The second case brought is where one separates from an atzitz nakuv to satisfy for an atzitz she’eino nakuv as well. One a biblical level, this is similar to case where one tries to separate from produce that is chayav for other produce that is exempt for trumot. Consequently the “trumah” is really tevel as the separation was meaningless on a biblical level. In that case, even though it is given to the kohen, trumat and ma’asrot would need to be separated before the kohen can eat it.2

The Tosfot (Yevamot 89b) bring a debate regarding that which was handed to the kohen in this second case. The Rivan understands that is not trumah at all – it is tevel! The Mishnah refers to it as being trumah simply because it belongs to the kohen. The Ri however understand that it must be treated as being trumah mi’d’rabbanan because on a rabbinic level it nevertheless satisfies the requirement for separating trumah for the atzitz she’eino nakuv (albeit on a rabbinic level).   

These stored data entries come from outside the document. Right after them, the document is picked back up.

/-! ## Witnesses: for every obligation with hypotheses, a state and operands that meet them -/

theorem test_witness_ResetTransactionSetsEveryElement :
    (halted [] .reset).run ≠ .running ∧ (halted [] .reset).inbox = .reset :: [] ∧
    (faulted .reset).run ≠ .running ∧ (faulted .reset).inbox = .reset :: [] := by decide
theorem test_witness_HostWritesBetweenRuns :
    (faulted .reset).run ≠ .running ∧ (faulted .reset).mem.wf ∧ (0x0000#16 : Word) ≠ 0xFFFF#16 := by decide
theorem test_witness_RunningCoreIgnoresTheHost : (code [0xAA#8] []).run = .running := by decide
theorem test_witness_IdleCoreKeepsItsState :
    State.reset.run ≠ .running ∧ State.reset.inbox = [] ∧ (faulted (.execute 1)).run ≠ .running ∧
    (faulted (.execute 1)).inbox ≠ [] := by decide
theorem test_witness_EncodeOfDecode :
    decode [0x8D#8, 0xFF#8, 0xFF#8, 0x28#8] = .ok (.staAbs 0xFFFF#16, [0x28#8]) := rfl
theorem test_witness_OpcodeMapIsOneToOne : (0xBE#8 : Byte) ∈ mappedOpcodes := by decide
theorem test_witness_DecoderAcceptsExactlyTheMappedOpcodes :
    (0xEA#8 : Byte) ∉ mappedOpcodes ∧
    opcodeLength 0x28#8 = some 1 ∧ 1 ≤ ([] : List Byte).length + 1 ∧
    opcodeLength 0xA9#8 = some 2 ∧ 2 ≤ [0x00#8].length + 1 ∧ ([] : List Byte).length + 1 < 2 ∧
    opcodeLength 0x8D#8 = some 3 ∧ 3 ≤ [0xFF#8, 0xFF#8].length + 1 ∧ [0xFF#8].length + 1 < 3 := by decide
theorem test_witness_StepRunsTheDecodedInstruction :
    (code [0xA9#8, 0xFE#8] []).run = .running ∧ 0 < (code [0xA9#8, 0xFE#8] []).cyc ∧
    nextInstr (code [0xA9#8, 0xFE#8] []) = some (.ldaImm 0xFE#8) := by decide
theorem test_witness_UnknownOpcodeStopsTheCore :
    (code [0xEA#8] []).run = .running ∧ 0 < (code [0xEA#8] []).cyc ∧
    memRead (code [0xEA#8] []).mem (code [0xEA#8] []).pc = 0xEA#8 ∧ (0xEA#8 : Byte) ∉ mappedOpcodes ∧
    ∃ t, step (code [0xEA#8] []) = .next t ∧ t.run = .faulted (.unknownOpcode 0xEA#8 0x0200#16) ∧
      (code [0xEA#8] []).run ≠ .faulted (.unknownOpcode 0xEA#8 0x0200#16) :=
  ⟨rfl, by decide, by decide, by decide, _, rfl, by decide, by decide⟩
theorem test_witness_FaultedStateIsSticky :
    (faulted .reset).run = .faulted (.unknownOpcode 0xFF#8 0x0300#16) ∧
    step (faulted .reset) = .next State.reset ∧
    State.reset.run ≠ .faulted (.unknownOpcode 0xFF#8 0x0300#16) := ⟨rfl, rfl, by decide⟩

/-- Each row of R132, at a state that meets its hypotheses, the two ends of `t.cyc` among them. -/
theorem test_witness_RunStateTransitions :
    ((halted [] (.execute 1)).run = .halted ∧ (halted [] (.execute 1)).inbox = .execute 1 :: []) ∧
    ((halted [] (.execute 0)).run = .halted ∧ (halted [] (.execute 0)).inbox = .execute 0 :: []) ∧
    (State.reset.run = .halted ∧ ∀ b rest, State.reset.inbox ≠ .execute b :: rest) ∧
    (memRead (code [0xAA#8] []).mem 0x0200#16 ∈ mappedOpcodes ∧
      gives (step { code [0xAA#8] [] with cyc := 3 }) (fun t => t.cyc == 1) = true ∧
      gives (step { code [0xAA#8] [] with cyc := 2 }) (fun t => t.cyc == 0) = true) ∧
    memRead (code [0x00#8] []).mem 0x0200#16 ∉ mappedOpcodes ∧
    ({ code [0xAA#8] [] with cyc := 0 }.run = .running ∧ { code [0xAA#8] [] with cyc := 0 }.cyc ≤ 0) ∧
    ((faulted (.execute 5)).run = .faulted (.unknownOpcode 0xFF#8 0x0300#16) ∧
      (faulted (.execute 5)).inbox.head? ≠ some .reset) ∧
    ((faulted .reset).run ≠ .running ∧ (faulted .reset).inbox = .reset :: []) := by
  refine ⟨by decide, by decide, ⟨rfl, fun b rest h => by cases h⟩, by decide, by decide, by decide, by decide,
    by decide⟩

theorem test_witness_StepCostAndLength :
    (code [0xBD#8] []).run = .running ∧ 0 < (code [0xBD#8] []).cyc ∧
    Reference.lookup (memRead (code [0xBD#8] []).mem 0x0200#16) = some ⟨0xBD#8, .load .a, .absoluteX, 4⟩ ∧
    Reference.lookup (memRead (code [0xEA#8] []).mem 0x0200#16) = none := by decide
theorem test_witness_ExecuteLoadsItsBudget :
    (halted [] (.execute 7)).run = .halted ∧ (halted [] (.execute 7)).inbox = .execute 7 :: [] := by decide
theorem test_witness_SteppingIsTheExecuteLoop :
    State.reset.run ≠ .running ∧ State.reset.inbox = [] := by decide
theorem test_witness_ExecuteEndsWithinItsBudget :
    (halted [] (.execute 3)).run ≠ .running ∧ (halted [] (.execute 3)).inbox = [.execute 3] := by decide
theorem test_witness_ExecuteOneSingleSteps :
    (halted [0x28#8] (.execute 1)).run = .halted ∧ (halted [0x28#8] (.execute 1)).inbox = [.execute 1] ∧
    nextInstr (halted [0x28#8] (.execute 1)) = some .plp := by decide
theorem test_witness_StepKeepsTheInvariant :
    State.Inv (code [0xAA#8] []) ∧ ∃ t, step (code [0xAA#8] []) = .next t :=
  ⟨⟨by decide, show (0 : Int) < 8 by decide⟩, _, rfl⟩
theorem test_witness_CanonicalMemoriesAreEqual :
    Memory.wf [(0, 0x01#8), (65535, 0xFF#8)] ∧
    ∀ addr : Word, memRead [(0, 0x01#8), (65535, 0xFF#8)] addr = memRead [(0, 0x01#8), (65535, 0xFF#8)] addr :=
  ⟨by decide, fun _ => rfl⟩
theorem test_witness_EveryInstructionCompletes :
    ∃ t, exec .plp (code [0x28#8] []) = .next t ∧ t.run = .running := ⟨_, rfl, rfl⟩
theorem test_witness_MemoryFrame :
    (code [0x48#8] []).mem.wf ∧ (∃ t, exec .pha (code [0x48#8] []) = .next t) ∧
    storeTarget .pha (code [0x48#8] []) = some (0x01FF#16, 0x00#8) ∧
    (∃ t, exec .pla (code [0x68#8] []) = .next t) ∧ storeTarget .pla (code [0x68#8] []) = none :=
  ⟨by decide, ⟨_, rfl⟩, rfl, ⟨_, rfl⟩, rfl⟩
theorem test_witness_RegisterFrame :
    (∃ t, exec .pha (code [0x48#8] []) = .next t) ∧ writesA .pha = false ∧ writesX .pha = false ∧
    writesY .pha = false ∧ appliesZN .pha = false ∧ Instr.pha ≠ .plp ∧
    (∃ t, exec .tax (code [0xAA#8] []) = .next t) ∧ writesSp .tax = false :=
  ⟨⟨_, rfl⟩, rfl, rfl, rfl, rfl, by decide, ⟨_, rfl⟩, rfl⟩
theorem test_witness_OnlyPlpClearsFlags :
    Instr.tax ≠ .plp ∧ (∃ t, exec .tax (code [0xAA#8] []) = .next t) ∧ Flag.c ≠ .z ∧ Flag.c ≠ .n ∧
    (code [0xAA#8] []).config.znSetOnly = true ∧ isFlagSet 0x80#8 .n = true :=
  ⟨by decide, ⟨_, rfl⟩, by decide, by decide, rfl, by decide⟩
theorem test_witness_FlagsHaveNoEffect :
    Instr.tax ≠ .php ∧ (∃ t, exec .tax (code [0xAA#8] []) = .next t) ∧
    ∃ t, exec .php (code [0x08#8] []) = .next t := ⟨by decide, ⟨_, rfl⟩, _, rfl⟩
theorem test_witness_EffectsDoNotDependOnTheMeter :
    ∃ t, exec .tya (code [0x98#8] []) = .next t := ⟨_, rfl⟩
theorem test_witness_FlagPrimitives :
    (0 < 8 ∧ Flag.c.pos = 0) ∧ (7 < 8 ∧ Flag.n.pos = 7 ∧ Flag.u.pos ≠ 7) := by decide
theorem test_witness_ZeroNegativeHelper :
    defaultConfig.znSetOnly = true ∧ (clearing State.reset).config.znSetOnly = false ∧ Flag.u ≠ .z ∧
    Flag.u ≠ .n := by decide
theorem test_witness_PageCrossing :
    crossed 0xFFFF#16 (0xFFFF#16 + zext16 0x01#8) = true ∧ crossed 0x00FF#16 (0x00FF#16 + zext16 0x01#8) = true ∧
    crossed 0x1200#16 (0x1200#16 + zext16 0xFF#8) = false := by decide
theorem test_witness_WordAndPointerReads :
    State.reset.config.zpPtrWrap = false ∧ (wrapping State.reset).config.zpPtrWrap = true ∧
    pointerHighAddr false 0xFF#8 = 0x0100#16 ∧ pointerHighAddr true 0xFF#8 = 0x0000#16 := by decide
theorem test_witness_ReadSeesTheLastWrite :
    (code [0xAA#8] []).mem.wf ∧ (0xFFFF#16 : Word) ≠ 0x0000#16 := by decide
theorem test_witness_PushThenPullRoundTrips : (halted [] .reset).mem.wf := by decide
theorem test_witness_StoresAreSeenByTheNextFetch :
    (code [0x8D#8, 0x06#8, 0x04#8] []).mem.wf ∧
    (∃ t, exec (.staAbs 0x0406#16) (code [0x8D#8, 0x06#8, 0x04#8] []) = .next t) ∧
    storeTarget (.staAbs 0x0406#16) (code [0x8D#8, 0x06#8, 0x04#8] []) = some (0x0406#16, 0x00#8) :=
  ⟨by decide, ⟨_, rfl⟩, rfl⟩

end Sys2Proof.Tests
end

/-! ## The forward rules of one step

`step_cases` says what a step can have done; these say what it does, one rule per branch. -/

section
namespace Sys2Proof.Machine

/-- The used-up meter ends the call (spec/41_dispatch.md R130). -/
theorem step_spent {s : State} (hr : s.run = .running) (hc : s.cyc ≤ 0) :
    step s = .next (setRun .halted s) := by
  rw [step_running hr, stepRunning, if_neg (by omega)]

The point made by the Ri leads us into a discussion regarding the status of the atzitz she’eino nakuv for which the trumah was separated. Rashi (Yevamot 89b) explains that since the obligation to separate from it was d’rabbanan (rabbinic) and trumah was separated (from the atzitz nakuv) nothing further is required. This fits with the understanding of the Ri. How would the Rivash then view the remaining produce from the atzitz she’eino nakuv?  

There are two understandings brought by the Meiri(Kidushin 46b) that can possibly be applied to the Rivash.3 The first is that the separation was not effective for the atzitz she’eino nakuv either and trumah would also need to be separated from it.  Nothing was achieved. The second understanding is that even though that which is handed to the kohen is not even trumah mi’d’rabbanan, because the requirement to separate trumah was instituted by the Rabbanan, they did not require any further separation in this case. 

1 If the original separation is meaningly why then is it treated as trumah? The Bartenura explains that this a gezeira to prevent people for treating trumah lightly. “Now it is trumah; now it is not.” R’ Akiva Eiger asks that there is a simpler reason: the separation was affective for the produce atzitz she’eino nakuv so it should be considered trumah on a rabbinic level. He suggest that since the separation the original separation was with the intent that it would be affect for the atzitz nakuv as well and this fail, that hafrasha is not affective even for the atzitz she’eino nakuv.

2 Whether trumot and ma’asrot are separated from that which is given to the kohen or from some other tevel to satisfy the requirement is a subject of debate. See the commentaries on the Mishnah.

3 This is based on the understanding presented in Yalkut Biurim, Yevamot 89b, footnote 7, Metivta.